WHAT THE EXERCISE ASKS:
Quote the lines below exactly, from the one that holds "none => .unpopulated" through the final line of the records, and only those.
★ ★ ★ ★
-- ==== Sys2Proof/Machine/Boundary.lean ====
section
/-! DEFINITION. What happens at an instruction boundary: the environment, interrupts, and the fetch
(60_exceptions.md R221, R240 to R246; 20_memory.md R68). -/

namespace Sys2Proof.Machine

/-- The environment has completed an nRESET pulse at this boundary (R221 step 1). -/
def resetSeen (s : State) : Bool :=
  match s.schedule with
  | [] => false
  | b :: _ => b.reset

/-- The environment acts at this boundary: the next entry of the schedule sets the lines and the stores of
other bus masters reach memory (20_memory.md R77); with no entry left the lines keep their levels. -/
def sample (s : State) : State :=
  match s.schedule with
  | [] => s
  | b :: rest => { s with mem := s.mem.setWords b.stores, lines := b.lines, schedule := rest }

/-- What `Fetch(pc)` answers (20_memory.md R68). -/
inductive Fetched where
  /-- The access was aborted: the word is marked invalid. -/
  | invalid
  /-- Nothing has populated the word (log 5). -/
  | unpopulated
  | word (w : Word)
deriving DecidableEq, Repr

/-- `Fetch(pc)` (20_memory.md R68). -/
def fetch (s : State) : Fetched :=
  if s.aborted .fetch s.pcBits then .invalid
  else match s.mem.word s.pcBits with
    | none => .unpopulated
    | some w => .word w

/-- An FIQ is taken at this boundary (R241, R242). -/
def fiqTaken (s : State) : Bool := s.lines.fiqLow && !s.cpsr.f

/-- An IRQ is taken at this boundary if no FIQ is (R241, R243). -/
def irqTaken (s : State) : Bool := s.lines.irqLow && !s.cpsr.i

/-- Run the instruction word at the PC (R221 steps 5 and 6). -/
def runWord (w : Word) (s : State) : Result :=
  match decodeWord w with
  | .error e => .refused (.undecodable e)
  | .ok i => exec i s

/-- Steps 2 to 6 of R221. -/
def stepAtBoundary (s : State) : Result :=
  if fiqTaken s then .next (takeException .fiq s)
  else if irqTaken s then .next (takeException .irq s)
  else match fetch s with
    | .invalid => .next (takeException .prefetchAbort s)
    | .unpopulated => .fault .unmappedFetch
    | .word w => runWord w s

/-- The state whose next step runs word `w` at the PC, whatever the environment was doing. -/
def placeInstruction (s : State) (w : Word) : State :=
  { s with
    mem := s.mem.setWord s.pcBits w
    lines :=
      { fiqLow := false, irqLow := false
        aborts := s.lines.aborts.filter (fun x => x != ⟨.fetch, s.pcBits⟩) }
    schedule := [] }

end Sys2Proof.Machine
end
★ ★ ★ ★
SOLUTION TO THE PROBLEM:
    | none => .unpopulated
    | some w => .word w

/-- An FIQ is taken at this boundary (R241, R242). -/
def fiqTaken (s : State) : Bool := s.lines.fiqLow && !s.cpsr.f

/-- An IRQ is taken at this boundary if no FIQ is (R241, R243). -/
def irqTaken (s : State) : Bool := s.lines.irqLow && !s.cpsr.i

/-- Run the instruction word at the PC (R221 steps 5 and 6). -/
def runWord (w : Word) (s : State) : Result :=
  match decodeWord w with
  | .error e => .refused (.undecodable e)
  | .ok i => exec i s

/-- Steps 2 to 6 of R221. -/
def stepAtBoundary (s : State) : Result :=
  if fiqTaken s then .next (takeException .fiq s)
  else if irqTaken s then .next (takeException .irq s)
  else match fetch s with
    | .invalid => .next (takeException .prefetchAbort s)
    | .unpopulated => .fault .unmappedFetch
    | .word w => runWord w s

/-- The state whose next step runs word `w` at the PC, whatever the environment was doing. -/
def placeInstruction (s : State) (w : Word) : State :=
  { s with
    mem := s.mem.setWord s.pcBits w
    lines :=
      { fiqLow := false, irqLow := false
        aborts := s.lines.aborts.filter (fun x => x != ⟨.fetch, s.pcBits⟩) }
    schedule := [] }

end Sys2Proof.Machine
end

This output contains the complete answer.